This week a guest was on our site for a week, and they described me, and the way that I work, this week as "uncomplicated". Without expressly setting myself up as being uncomplicated, I am thrilled that I have been described in this way. In particular this suggests that people can assess me quickly, that they see no specific dangers, that they understand what they see, and have confidence in it.
There are a few people that I can see in my sphere who definitely belong in the uncomplicated category. But before we look at that, what is the real problem with being complicated.
In these pages we've looked at the difficulties of being seen as a "baby". These are people who are constantly in need of reassurance from their immediate environment. They are profoundly insecure in themselves, even though they may visibly exude immense talent. When they feel truly insecure, when things are going wrong, and are under pressure, these people are quick to blame their entourage for this insecurity. It is everybody else's fault but thier own. How do you get someone like this to understand that life is hard? We are confronted regularly with big and small tests that we don't necessarily have the required experience to deal with. The new experience in front of us will seem daunting, and scary. Maybe we'd far rather be doing something else, something that we know well, where we are fairly sure nothing can go wrong. However, we have no choice, we must confront this new challenge. Naturally, instead of being scared, we should be excited at the prospect of learning new things, of being able to extend our skills in dealing with the unknown.
This is where it helps to be uncomplicated. The uncomplicated person wakes up every morning. He has his routine. He has his daily tasks. A surprise falls into his lap. He treats every problem as an opportunity to find a solutions, or a range of sultions that he is ready to test. He may put himself in danger. He may risk exposing his lack of competence. He may risk losing his hard-gained reputation, but he should treat every new situation as if he had nothing to lose. He is effectively starting from zero.
A person who starts every new day from zero is the most uncomplicated. Effectively everything that is in the past can certainly influence his actions and decision-making, but more probably he is ready to take a step into the unknown, to take every new scenario as if he had never seen it before.
And in fact life is like that. Even though you look at a situation and you think you've never seen it before, it's not true. There are many situations that resemble others, but there'll always be a detail that makes it differ from anything that happened before. So the uncomplicated person will accept that, and use his bank of experience more as a back-up, not really as something that gives him a standard format of how to react, and how to behave. He has a fresh look. He may even look on every detail as new, since he knows that that one detail that is so very different, effectively affects even those details that look very familiar.

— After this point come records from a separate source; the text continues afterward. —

/-! ### setMode -/

@[simp] theorem setMode_pc (v : Fin 7) : (s.setMode v).pc = s.pc := rfl
@[simp] theorem setMode_halt (v : Fin 7) : (s.setMode v).halt = s.halt := rfl
@[simp] theorem setMode_mode (v : Fin 7) : (s.setMode v).mode = v := rfl
@[simp] theorem setMode_shown (v : Fin 7) : (s.setMode v).shown = s.shown := rfl
@[simp] theorem setMode_prev (v : Fin 7) : (s.setMode v).prev = s.prev := rfl
@[simp] theorem setMode_last (v : Fin 7) : (s.setMode v).last = s.last := rfl
@[simp] theorem setMode_acc (v : Fin 7) : (s.setMode v).acc = s.acc := rfl
@[simp] theorem setMode_ref (v : Fin 7) : (s.setMode v).ref = s.ref := rfl
@[simp] theorem setMode_gwp (v : Fin 7) : (s.setMode v).gwp = s.gwp := rfl
@[simp] theorem setMode_digL (v : Fin 7) : (s.setMode v).digL = s.digL := rfl
@[simp] theorem setMode_digR (v : Fin 7) : (s.setMode v).digR = s.digR := rfl
@[simp] theorem setMode_ind (v : Fin 7) : (s.setMode v).ind = s.ind := rfl
@[simp] theorem setMode_sel (v : Fin 7) : (s.setMode v).sel = s.sel := rfl
@[simp] theorem setMode_data (v : Fin 7) : (s.setMode v).data = s.data := rfl
@[simp] theorem setMode_clk (v : Fin 7) : (s.setMode v).clk = s.clk := rfl
@[simp] theorem setMode_latch (v : Fin 7) : (s.setMode v).latch = s.latch := rfl
@[simp] theorem setMode_ext (v : Fin 7) : (s.setMode v).ext = s.ext := rfl
@[simp] theorem setMode_sinkMsg (v : Fin 7) : (s.setMode v).sinkMsg = s.sinkMsg := rfl
@[simp] theorem setMode_trace (v : Fin 7) : (s.setMode v).trace = s.trace := rfl
@[simp] theorem setMode_env (v : Fin 7) : (s.setMode v).env = s.env := rfl
@[simp] theorem setMode_offered (v : Fin 7) : (s.setMode v).offered = s.offered := rfl
@[simp] theorem setMode_levelNow (v : Fin 7) : (s.setMode v).levelNow = s.levelNow := rfl
@[simp] theorem setMode_sampleNow (v : Fin 7) : (s.setMode v).sampleNow = s.sampleNow := rfl
@[simp] theorem setMode_failNow (v : Fin 7) : (s.setMode v).failNow = s.failNow := rfl

/-! ### setShown -/

@[simp] theorem setShown_pc (v : Option (Fin 7)) : (s.setShown v).pc = s.pc := rfl
@[simp] theorem setShown_halt (v : Option (Fin 7)) : (s.setShown v).halt = s.halt := rfl
@[simp] theorem setShown_mode (v : Option (Fin 7)) : (s.setShown v).mode = s.mode := rfl
@[simp] theorem setShown_shown (v : Option (Fin 7)) : (s.setShown v).shown = v := rfl
@[simp] theorem setShown_prev (v : Option (Fin 7)) : (s.setShown v).prev = s.prev := rfl
@[simp] theorem setShown_last (v : Option (Fin 7)) : (s.setShown v).last = s.last := rfl
@[simp] theorem setShown_acc (v : Option (Fin 7)) : (s.setShown v).acc = s.acc := rfl
@[simp] theorem setShown_ref (v : Option (Fin 7)) : (s.setShown v).ref = s.ref := rfl
@[simp] theorem setShown_gwp (v : Option (Fin 7)) : (s.setShown v).gwp = s.gwp := rfl
@[simp] theorem setShown_digL (v : Option (Fin 7)) : (s.setShown v).digL = s.digL := rfl
@[simp] theorem setShown_digR (v : Option (Fin 7)) : (s.setShown v).digR = s.digR := rfl
@[simp] theorem setShown_ind (v : Option (Fin 7)) : (s.setShown v).ind = s.ind := rfl
@[simp] theorem setShown_sel (v : Option (Fin 7)) : (s.setShown v).sel = s.sel := rfl
@[simp] theorem setShown_data (v : Option (Fin 7)) : (s.setShown v).data = s.data := rfl
@[simp] theorem setShown_clk (v : Option (Fin 7)) : (s.setShown v).clk = s.clk := rfl
@[simp] theorem setShown_latch (v : Option (Fin 7)) : (s.setShown v).latch = s.latch := rfl
@[simp] theorem setShown_ext (v : Option (Fin 7)) : (s.setShown v).ext = s.ext := rfl
@[simp] theorem setShown_sinkMsg (v : Option (Fin 7)) : (s.setShown v).sinkMsg = s.sinkMsg := rfl
@[simp] theorem setShown_trace (v : Option (Fin 7)) : (s.setShown v).trace = s.trace := rfl
@[simp] theorem setShown_env (v : Option (Fin 7)) : (s.setShown v).env = s.env := rfl
@[simp] theorem setShown_offered (v : Option (Fin 7)) : (s.setShown v).offered = s.offered := rfl
@[simp] theorem setShown_levelNow (v : Option (Fin 7)) : (s.setShown v).levelNow = s.levelNow := rfl
@[simp] theorem setShown_sampleNow (v : Option (Fin 7)) : (s.setShown v).sampleNow = s.sampleNow := rfl
@[simp] theorem setShown_failNow (v : Option (Fin 7)) : (s.setShown v).failNow = s.failNow := rfl

/-! ### setPrev -/

@[simp] theorem setPrev_pc (p : Fin 11) (l : Level) : (s.setPrev p l).pc = s.pc := rfl
@[simp] theorem setPrev_halt (p : Fin 11) (l : Level) : (s.setPrev p l).halt = s.halt := rfl
@[simp] theorem setPrev_mode (p : Fin 11) (l : Level) : (s.setPrev p l).mode = s.mode := rfl
@[simp] theorem setPrev_shown (p : Fin 11) (l : Level) : (s.setPrev p l).shown = s.shown := rfl
@[simp] theorem setPrev_prev (p : Fin 11) (l : Level) : (s.setPrev p l).prev = fileSet s.prev p l := rfl
@[simp] theorem setPrev_last (p : Fin 11) (l : Level) : (s.setPrev p l).last = s.last := rfl
@[simp] theorem setPrev_acc (p : Fin 11) (l : Level) : (s.setPrev p l).acc = s.acc := rfl
@[simp] theorem setPrev_ref (p : Fin 11) (l : Level) : (s.setPrev p l).ref = s.ref := rfl
@[simp] theorem setPrev_gwp (p : Fin 11) (l : Level) : (s.setPrev p l).gwp = s.gwp := rfl
@[simp] theorem setPrev_digL (p : Fin 11) (l : Level) : (s.setPrev p l).digL = s.digL := rfl
@[simp] theorem setPrev_digR (p : Fin 11) (l : Level) : (s.setPrev p l).digR = s.digR := rfl
@[simp] theorem setPrev_ind (p : Fin 11) (l : Level) : (s.setPrev p l).ind = s.ind := rfl
@[simp] theorem setPrev_sel (p : Fin 11) (l : Level) : (s.setPrev p l).sel = s.sel := rfl
@[simp] theorem setPrev_data (p : Fin 11) (l : Level) : (s.setPrev p l).data = s.data := rfl
@[simp] theorem setPrev_clk (p : Fin 11) (l : Level) : (s.setPrev p l).clk = s.clk := rfl
@[simp] theorem setPrev_latch (p : Fin 11) (l : Level) : (s.setPrev p l).latch = s.latch := rfl
@[simp] theorem setPrev_ext (p : Fin 11) (l : Level) : (s.setPrev p l).ext = s.ext := rfl
@[simp] theorem setPrev_sinkMsg (p : Fin 11) (l : Level) : (s.setPrev p l).sinkMsg = s.sinkMsg := rfl
@[simp] theorem setPrev_trace (p : Fin 11) (l : Level) : (s.setPrev p l).trace = s.trace := rfl
@[simp] theorem setPrev_env (p : Fin 11) (l : Level) : (s.setPrev p l).env = s.env := rfl
@[simp] theorem setPrev_offered (p : Fin 11) (l : Level) : (s.setPrev p l).offered = s.offered := rfl
@[simp] theorem setPrev_levelNow (p : Fin 11) (l : Level) : (s.setPrev p l).levelNow = s.levelNow := rfl
@[simp] theorem setPrev_sampleNow (p : Fin 11) (l : Level) : (s.setPrev p l).sampleNow = s.sampleNow := rfl
@[simp] theorem setPrev_failNow (p : Fin 11) (l : Level) : (s.setPrev p l).failNow = s.failNow := rfl

/-! ### setLast -/

@[simp] theorem setLast_pc (c : Fin 9) (q : Option Q) : (s.setLast c q).pc = s.pc := rfl
@[simp] theorem setLast_halt (c : Fin 9) (q : Option Q) : (s.setLast c q).halt = s.halt := rfl
@[simp] theorem setLast_mode (c : Fin 9) (q : Option Q) : (s.setLast c q).mode = s.mode := rfl
@[simp] theorem setLast_shown (c : Fin 9) (q : Option Q) : (s.setLast c q).shown = s.shown := rfl
@[simp] theorem setLast_prev (c : Fin 9) (q : Option Q) : (s.setLast c q).prev = s.prev := rfl
@[simp] theorem setLast_last (c : Fin 9) (q : Option Q) : (s.setLast c q).last = fileSet s.last c q := rfl
@[simp] theorem setLast_acc (c : Fin 9) (q : Option Q) : (s.setLast c q).acc = s.acc := rfl
@[simp] theorem setLast_ref (c : Fin 9) (q : Option Q) : (s.setLast c q).ref = s.ref := rfl
@[simp] theorem setLast_gwp (c : Fin 9) (q : Option Q) : (s.setLast c q).gwp = s.gwp := rfl
@[simp] theorem setLast_digL (c : Fin 9) (q : Option Q) : (s.setLast c q).digL = s.digL := rfl
@[simp] theorem setLast_digR (c : Fin 9) (q : Option Q) : (s.setLast c q).digR = s.digR := rfl
@[simp] theorem setLast_ind (c : Fin 9) (q : Option Q) : (s.setLast c q).ind = s.ind := rfl
@[simp] theorem setLast_sel (c : Fin 9) (q : Option Q) : (s.setLast c q).sel = s.sel := rfl
@[simp] theorem setLast_data (c : Fin 9) (q : Option Q) : (s.setLast c q).data = s.data := rfl
@[simp] theorem setLast_clk (c : Fin 9) (q : Option Q) : (s.setLast c q).clk = s.clk := rfl
@[simp] theorem setLast_latch (c : Fin 9) (q : Option Q) : (s.setLast c q).latch = s.latch := rfl
@[simp] theorem setLast_ext (c : Fin 9) (q : Option Q) : (s.setLast c q).ext = s.ext := rfl
@[simp] theorem setLast_sinkMsg (c : Fin 9) (q : Option Q) : (s.setLast c q).sinkMsg = s.sinkMsg := rfl
@[simp] theorem setLast_trace (c : Fin 9) (q : Option Q) : (s.setLast c q).trace = s.trace := rfl
@[simp] theorem setLast_env (c : Fin 9) (q : Option Q) : (s.setLast c q).env = s.env := rfl
@[simp] theorem setLast_offered (c : Fin 9) (q : Option Q) : (s.setLast c q).offered = s.offered := rfl
@[simp] theorem setLast_levelNow (c : Fin 9) (q : Option Q) : (s.setLast c q).levelNow = s.levelNow := rfl
@[simp] theorem setLast_sampleNow (c : Fin 9) (q : Option Q) : (s.setLast c q).sampleNow = s.sampleNow := rfl
@[simp] theorem setLast_failNow (c : Fin 9) (q : Option Q) : (s.setLast c q).failNow = s.failNow := rfl

/-! ### setAcc -/

@[simp] theorem setAcc_pc (j : Fin 2) (a : Q) : (s.setAcc j a).pc = s.pc := rfl
@[simp] theorem setAcc_halt (j : Fin 2) (a : Q) : (s.setAcc j a).halt = s.halt := rfl
@[simp] theorem setAcc_mode (j : Fin 2) (a : Q) : (s.setAcc j a).mode = s.mode := rfl
@[simp] theorem setAcc_shown (j : Fin 2) (a : Q) : (s.setAcc j a).shown = s.shown := rfl
@[simp] theorem setAcc_prev (j : Fin 2) (a : Q) : (s.setAcc j a).prev = s.prev := rfl
@[simp] theorem setAcc_last (j : Fin 2) (a : Q) : (s.setAcc j a).last = s.last := rfl
@[simp] theorem setAcc_acc (j : Fin 2) (a : Q) : (s.setAcc j a).acc = fileSet s.acc j a := rfl
@[simp] theorem setAcc_ref (j : Fin 2) (a : Q) : (s.setAcc j a).ref = s.ref := rfl
@[simp] theorem setAcc_gwp (j : Fin 2) (a : Q) : (s.setAcc j a).gwp = s.gwp := rfl
@[simp] theorem setAcc_digL (j : Fin 2) (a : Q) : (s.setAcc j a).digL = s.digL := rfl
@[simp] theorem setAcc_digR (j : Fin 2) (a : Q) : (s.setAcc j a).digR = s.digR := rfl
@[simp] theorem setAcc_ind (j : Fin 2) (a : Q) : (s.setAcc j a).ind = s.ind := rfl
@[simp] theorem setAcc_sel (j : Fin 2) (a : Q) : (s.setAcc j a).sel = s.sel := rfl
@[simp] theorem setAcc_data (j : Fin 2) (a : Q) : (s.setAcc j a).data = s.data := rfl
@[simp] theorem setAcc_clk (j : Fin 2) (a : Q) : (s.setAcc j a).clk = s.clk := rfl
@[simp] theorem setAcc_latch (j : Fin 2) (a : Q) : (s.setAcc j a).latch = s.latch := rfl
@[simp] theorem setAcc_ext (j : Fin 2) (a : Q) : (s.setAcc j a).ext = s.ext := rfl
@[simp] theorem setAcc_sinkMsg (j : Fin 2) (a : Q) : (s.setAcc j a).sinkMsg = s.sinkMsg := rfl
@[simp] theorem setAcc_trace (j : Fin 2) (a : Q) : (s.setAcc j a).trace = s.trace := rfl
@[simp] theorem setAcc_env (j : Fin 2) (a : Q) : (s.setAcc j a).env = s.env := rfl
@[simp] theorem setAcc_offered (j : Fin 2) (a : Q) : (s.setAcc j a).offered = s.offered := rfl
@[simp] theorem setAcc_levelNow (j : Fin 2) (a : Q) : (s.setAcc j a).levelNow = s.levelNow := rfl
@[simp] theorem setAcc_sampleNow (j : Fin 2) (a : Q) : (s.setAcc j a).sampleNow = s.sampleNow := rfl
@[simp] theorem setAcc_failNow (j : Fin 2) (a : Q) : (s.setAcc j a).failNow = s.failNow := rfl

/-! ### setRef -/

@[simp] theorem setRef_pc (j : Fin 2) (r : Option Raw) : (s.setRef j r).pc = s.pc := rfl
@[simp] theorem setRef_halt (j : Fin 2) (r : Option Raw) : (s.setRef j r).halt = s.halt := rfl
@[simp] theorem setRef_mode (j : Fin 2) (r : Option Raw) : (s.setRef j r).mode = s.mode := rfl
@[simp] theorem setRef_shown (j : Fin 2) (r : Option Raw) : (s.setRef j r).shown = s.shown := rfl
@[simp] theorem setRef_prev (j : Fin 2) (r : Option Raw) : (s.setRef j r).prev = s.prev := rfl
@[simp] theorem setRef_last (j : Fin 2) (r : Option Raw) : (s.setRef j r).last = s.last := rfl
@[simp] theorem setRef_acc (j : Fin 2) (r : Option Raw) : (s.setRef j r).acc = s.acc := rfl
@[simp] theorem setRef_ref (j : Fin 2) (r : Option Raw) : (s.setRef j r).ref = fileSet s.ref j r := rfl
@[simp] theorem setRef_gwp (j : Fin 2) (r : Option Raw) : (s.setRef j r).gwp = s.gwp := rfl
@[simp] theorem setRef_digL (j : Fin 2) (r : Option Raw) : (s.setRef j r).digL = s.digL := rfl
@[simp] theorem setRef_digR (j : Fin 2) (r : Option Raw) : (s.setRef j r).digR = s.digR := rfl
@[simp] theorem setRef_ind (j : Fin 2) (r : Option Raw) : (s.setRef j r).ind = s.ind := rfl
@[simp] theorem setRef_sel (j : Fin 2) (r : Option Raw) : (s.setRef j r).sel = s.sel := rfl
@[simp] theorem setRef_data (j : Fin 2) (r : Option Raw) : (s.setRef j r).data = s.data := rfl
@[simp] theorem setRef_clk (j : Fin 2) (r : Option Raw) : (s.setRef j r).clk = s.clk := rfl
@[simp] theorem setRef_latch (j : Fin 2) (r : Option Raw) : (s.setRef j r).latch = s.latch := rfl
@[simp] theorem setRef_ext (j : Fin 2) (r : Option Raw) : (s.setRef j r).ext = s.ext := rfl
@[simp] theorem setRef_sinkMsg (j : Fin 2) (r : Option Raw) : (s.setRef j r).sinkMsg = s.sinkMsg := rfl
@[simp] theorem setRef_trace (j : Fin 2) (r : Option Raw) : (s.setRef j r).trace = s.trace := rfl
@[simp] theorem setRef_env (j : Fin 2) (r : Option Raw) : (s.setRef j r).env = s.env := rfl
@[simp] theorem setRef_offered (j : Fin 2) (r : Option Raw) : (s.setRef j r).offered = s.offered := rfl
@[simp] theorem setRef_levelNow (j : Fin 2) (r : Option Raw) : (s.setRef j r).levelNow = s.levelNow := rfl
@[simp] theorem setRef_sampleNow (j : Fin 2) (r : Option Raw) : (s.setRef j r).sampleNow = s.sampleNow := rfl
@[simp] theorem setRef_failNow (j : Fin 2) (r : Option Raw) : (s.setRef j r).failNow = s.failNow := rfl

In the world of tennis, a player will have had a hard rigorous, often very fixed learning process. He'll have learned to learn from his coaches. His training will have instilled in him physical movements that will serve him well in match situations. An opponent sends you flying into an angle with a forehand crosscourt, and your training will cause you to return the ball as if your body and mind were not in the slightest stress. For many players it's a very hard ball to return, but for the seasoned pro, this is a ball he'll return comfortably 99 times out of 100.
So what happens if this same ball arrives from the opponent with varying speeds, spins and angles? Has my fixed learning trained me to deal with a situation that I haven't necessarily trained myself sufficiently for? The complicated person will search for excuses.He'll blame his body, blame his mind, blame his coaches, his schedule and his racket. All sorts of possibilities will emerge, because the complicated person's mind works like that.
The uncomplicated person will indeed feel the stress. But he'll see the challenge positively. He'll know he may have to go to a place that he hasn't really been before. But he'll trust himself to give some sort of response. His response won't be far wrong, but it may fail.
A top tennis player is supposed to be a clever tactician. He is supposed to be watching the moves that his opponent makes, and trade it off against those that he himself is making. So much of the game is played in the mind. It's not just about forehands and backhands.
"Eek! Every time I give him a slow ball on the forehand he crashes it into my forehand corner." Decision - I must stop hitting to his forehand. Wrong. The uncomplicated person, he knows that forehand crosscourts of all types belong in the big picture of the game. It simply cannot be avoided.
So now the uncomplicated person makes the right decision. He says, OK, I'll hit those slow balls onto his forehand, but when he smashes it crosscourt, I'll be ready for it. I'll be waiting for it. And once I pick them up, I'm going to come back at you with my own weapons.
The plan could go wrong. He could indeed be hammered off the court by these big forehand crosscourts. But the uncomplicated person accepts the general parameters of the game, of life in fact, and takes on the challenge, knowing that even if it doesn't work out today, it'll give him useful experience later in his match-playing life, and give his coach ideas for practice.